Chinese authorities are working hard to improve quality. Fully assembled automobiles by Chinese-owned automobile makers have already begun to developing nations in South America, Africa and the Middle East. Industry analysts say “significant numbers” of automobiles will be shipped from Chinese plants to the U.S. and Europe within three years. Robert A. Lutz, vice chairman of General Motors, says “at least one” Chinese firm will be exporting in five years.
Whatever, General Motors and Ford have their backs to the wall. Ron Gettelfinger, president of the United automobile Workers, last week denounced Daimler’s plans:“The $1.50-to-$1.95-per-hour labor cost in the Chinese automobile industry is not arrived at by any ‘natural’ operations of a free market. It comes by through artificial repression of wages by a brutal regime which outlaws independent trade unions, and jails more labor activists than any country in the world!” China has the largest population in the world that is ambitious, hard working and prone to revolution. Who is to bell the dragon? Americans can fight only one war at a time.

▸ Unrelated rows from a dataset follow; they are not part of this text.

/-- What a removal does after the verdict of a cut re-parse (R29, R30, R32, R140, R148, R161, R162). -/
theorem State.removeModule_spec (s : State) (n : SlotId) (hl : s.lane.Sound) :
    let t := s.removeModule n
    let d := s.laneDepart n .removed
    t.stateNoticed n
      ∧ t = { s with
        slots := t.slots, engines := t.engines, rings := t.rings, waitOrders := t.waitOrders
        compRings := t.compRings, notices := t.notices, slotDirty := t.slotDirty
        ringDirty := t.ringDirty, deferred := t.deferred, freeCount := t.freeCount, lane := t.lane
        locks := s.locks.filter fun l => l.slot ≠ n }
      ∧ t.lane = d.1.lane
      ∧ (∀ m, t.slot m = if m = n then (d.1.slot n).emptied else s.slot m)
      ∧ (∀ m, t.engine m = ((s.cutEngine n).clearLists n).engine m)
      ∧ (s.condition ≠ .halted → t.deferredOff n = none)
      ∧ s.handedMerged t d.2
        (s.cutCompletion n .removed ++ s.listCompletions n .removed .removed
          ++ s.offResult n .removed 0)
      ∧ ∀ m mask, s.changeNoticed m mask → t.changeNoticed m mask := by
  intro t d
  have hd := State.laneDepart_spec ((s.cutEngine n).clearLists n) n .removed hl
  have hd' := State.laneDepart_spec s n .removed hl
  have hs : ∀ m, (((s.cutEngine n).clearLists n).laneDepart n .removed).1.slot m = d.1.slot m := by
    intro m; rw [hd.2.1, hd'.2.1]; rfl
  have hne : ∀ m, m ≠ n → d.1.slot m = s.slot m := by
    intro m hm; rw [hd'.2.1, if_neg (fun h => hm h.1)]
  have h1 : (((s.cutEngine n).clearLists n).laneDepart n .removed).1.lane = d.1.lane := by
    rw [hd.1, hd'.1]; rfl
  have h2 : (((s.cutEngine n).clearLists n).laneDepart n .removed).2 = d.2 := by
    rw [hd.2.2, hd'.2.2]; rfl
  obtain ⟨role, hrole⟩ := State.laneDepart_slot_keeps s n n .removed hl
  generalize hu : (((s.cutEngine n).clearLists n).laneDepart n .removed).1.modSlot n Slot.emptied = u
  have hux : u.slots = ((((s.cutEngine n).clearLists n).laneDepart n .removed).1.modSlot n
      Slot.emptied).slots := by rw [hu]
  have hoff := State.offCompletion_eq s { u with locks := u.locks.filter fun l => l.slot ≠ n } n .removed 0
    (by rw [← hu]; simp)
    (by show (u.slot n).generation = _
        rw [← hu, State.modSlot_eq, State.setSlot_slot_same, hs, hrole]; rfl)
    (by show (u.slot n).state.code = _
        rw [← hu, State.modSlot_eq, State.setSlot_slot_same]; rfl)
  obtain ⟨e1, e2, e3, e4, e5⟩ := State.exit_spec { u with locks := u.locks.filter fun l => l.slot ≠ n } n d.2
    (s.cutCompletion n .removed ++ s.listCompletions n .removed .removed ++ s.offResult n .removed 0)
  have ht : t = (((State.notifyState { u with locks := u.locks.filter fun l => l.slot ≠ n } n).settleOff
      n).handMerged [d.2, s.cutCompletion n .removed ++ s.listCompletions n .removed .removed
        ++ s.offResult n .removed 0]).refuseWaiting n := by
    rw [← h2, ← hoff, ← hu]; rfl
  rw [← ht] at e1 e2 e3 e4 e5
  have heng : t.engines = ((s.cutEngine n).clearLists n).engines := by rw [e2, ← hu]; simp
  refine ⟨e1, ?_, by rw [e2, ← hu]; simp [h1], fun m => ?_, fun m => ?_, ?_, ?_, ?_⟩
  · apply State.ext <;> first | rfl | (rw [e2, ← hu]; simp)
  · have : t.slot m = u.slot m := by unfold State.slot; rw [e2]
    rw [this, ← hu, State.modSlot_eq, State.setSlot_slot, hs n]
    split
    · rfl
    · rename_i hm; rw [hs m, hne m hm]
  · unfold State.engine; rw [heng]
  · intro h; exact e3 (by rw [← hu]; simpa using h)
  · obtain ⟨rs, p, q, r, hh⟩ := e4
    refine ⟨rs, p, q, r, fun c => ?_⟩
    obtain ⟨late, l1, l2⟩ := hh c
    refine ⟨late, ?_, l2⟩
    have hc : State.comp { u with locks := u.locks.filter fun l => l.slot ≠ n } c = s.comp c := by
      show u.comp c = s.comp c
      rw [← hu]; simp
    rw [l1, hc]
    congr 2
    exact State.goingTo_congr _ _ _ _ (by show u.halted = _; rw [← hu]; simp)
      (by intro q; show (u.ring q).bound = _; rw [← hu]; simp)
  · intro m mask h
    exact e5 m mask (State.changeNoticed_congr s _ m mask (by show u.notices = _; rw [← hu]; simp)
      (by show u.slotDirty = _; rw [← hu]; simp) h)

/-- The verdict of a cut re-read writes the descriptor fields alone, with their notice (R76, R77, R79). -/
theorem State.cutVerdict_slot (s : State) (n m : SlotId) : (s.cutVerdict n).slot m =
    if m = n then { s.slot n with desc := ((s.cutVerdict n).slot n).desc } else s.slot m := by
  unfold State.cutVerdict State.writeVerdict
  split
  · split
    · dsimp only
      split <;> by_cases h : m = n <;> simp [State.modSlot_eq, State.setSlot_slot, h]
    · by_cases h : m = n <;> simp [h]
  · by_cases h : m = n <;> simp [h]

/-- The fields that a cut leaves (R31, R77, R79): ABSENT after a cut re-parse or REFRESH, else as they stood. -/
theorem State.cutVerdict_desc (s : State) (n : SlotId) : ((s.cutVerdict n).slot n).desc =
    if (s.engine n).exec.any (fun x => x.stage.rereads) then Desc.raw .absent else (s.slot n).desc := by
  unfold State.cutVerdict State.writeVerdict
  cases hx : (s.engine n).exec with
  | none => rfl
  | some x =>
    cases hs : x.stage.rereads <;> simp only [hs, Option.any_some, if_true]
    · rfl
    · split <;> simp [State.modSlot_eq]

/-- A cut re-read whose verdict changes an item has its notice handed over (R76, R77, R79). -/
theorem State.cutVerdict_changeNoticed (s : State) (n : SlotId) (x : Execution)
    (hx : (s.engine n).exec = some x) (hs : x.stage.rereads = true)
    (hm : changeMask (s.slot n).desc (Desc.raw .absent) ≠ 0) :
    (s.cutVerdict n).changeNoticed n (changeMask (s.slot n).desc (Desc.raw .absent)) := by
  unfold State.cutVerdict State.writeVerdict
  simp only [hx, hs, if_true]
  rw [if_neg hm]
  exact State.notify_changeNoticed _ n _

/-- What a removal does (R29, R30, R32, R77, R79, R140, R148, R161, R162). -/
theorem State.remove_spec (s : State) (n : SlotId) (hl : s.lane.Sound) :
    let t := s.remove n
    let d := s.laneDepart n .removed
    t.stateNoticed n
      ∧ t = { s with
        slots := t.slots, engines := t.engines, rings := t.rings, waitOrders := t.waitOrders
        compRings := t.compRings, notices := t.notices, slotDirty := t.slotDirty
        ringDirty := t.ringDirty, deferred := t.deferred, freeCount := t.freeCount, lane := t.lane
        locks := s.locks.filter fun l => l.slot ≠ n }
      ∧ t.lane = d.1.lane
      ∧ (∀ m, t.slot m = if m = n then (d.1.slot n).emptied else s.slot m)
      ∧ (∀ m, t.engine m = ((s.cutEngine n).clearLists n).engine m)
      ∧ (s.condition ≠ .halted → t.deferredOff n = none)
      ∧ s.handedMerged t d.2
        (s.cutCompletion n .removed ++ s.listCompletions n .removed .removed
          ++ s.offResult n .removed 0)
      ∧ ∀ m mask, (s.cutVerdict n).changeNoticed m mask → t.changeNoticed m mask := by
  intro t d
  have hl' : (s.cutVerdict n).lane.Sound := by simpa using hl
  obtain ⟨h1, h2, h3, h4, h5, h6, h7, h8⟩ := State.removeModule_spec (s.cutVerdict n) n hl'
  have hd := State.laneDepart_spec s n .removed hl
  have hd' := State.laneDepart_spec (s.cutVerdict n) n .removed hl'
  have hc := State.cutVerdict_slot s n
  have hg : ((s.cutVerdict n).slot n).generation = (s.slot n).generation := by rw [hc]; simp
  have hx := State.cutVerdict_slot s n n
  rw [if_pos rfl] at hx
  refine ⟨h1, ?_, ?_, fun m => ?_, fun m => ?_, fun h => h6 (by simpa using h), ?_, h8⟩
  · show (s.cutVerdict n).removeModule n = _
    apply State.ext <;> first | rfl | (rw [h2]; simp)
  · show ((s.cutVerdict n).removeModule n).lane = _
    rw [h3, hd'.1, hd.1]; simp
  · show ((s.cutVerdict n).removeModule n).slot m = _
    rw [h4]
    split
    · rw [hd'.2.1, hd.2.1]
      simp only [true_and, State.cutVerdict_lane]
      split <;> rw [hx] <;> rfl
    · rename_i hm; rw [hc, if_neg hm]
  · show ((s.cutVerdict n).removeModule n).engine m = _
    rw [h5]
    simp only [State.cutEngine, State.clearLists, State.modEngine_eq, State.setEngine_engine]
    split <;> simp
  · show s.handedMerged ((s.cutVerdict n).removeModule n) _ _
    have e1 : (s.cutVerdict n).cutCompletion n .removed = s.cutCompletion n .removed := by
      unfold State.cutCompletion; rw [hg]; simp
    have e2 : (s.cutVerdict n).listCompletions n .removed .removed
        = s.listCompletions n .removed .removed := by
      unfold State.listCompletions; rw [hg]; simp
    have e3 : (s.cutVerdict n).offResult n .removed 0 = s.offResult n .removed 0 := by
      unfold State.offResult; rw [hg, State.deferredOff_congr s (s.cutVerdict n) n (by simp)]
    have e4 : ((s.cutVerdict n).laneDepart n .removed).2 = d.2 := by
      rw [hd'.2.2, hd.2.2, hg]; simp
    rw [e1, e2, e3, e4] at h7
    obtain ⟨rs, p, q, r, hh⟩ := h7
    refine ⟨rs, p, q, r, fun c => ?_⟩
    obtain ⟨late, l1, l2⟩ := hh c
    refine ⟨late, ?_, l2⟩
    rw [l1]
    congr 2
    · simp
    · exact State.goingTo_congr _ _ _ _ (by simp) (by simp)

end Sys2Proof.Machine
end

An improving economy in China eventually will bring competition for labor and market. One may not like the level, or time requirement, but the alternatives are more unpalatable. Automobile stocks declined sharply, but recovered when famed investor Kirk Kerkorian bought 22 million shares of GM shares on the open market and offered to buy 28 million more. It cited their financial commitments to retirees for exceptional pension and health care costs. GM is said to be the nation’s largest private health-care provider with l.1 million workers, retirees and their families. Industry analysts blame sluggish GM and Ford sales on high gasoline prices and emphasis on oversize automobiles with poor mileage. G.M, Ford, and the UAW will huff and puff, but they will build more efficient automobiles at lower labor costs. They have no other choice. Charles E. Wilson, chief executive officer of G.M. in 1953, had it right when he famously declared – to great criticism: “What is good for the country is good for General Motors, and vice versa.”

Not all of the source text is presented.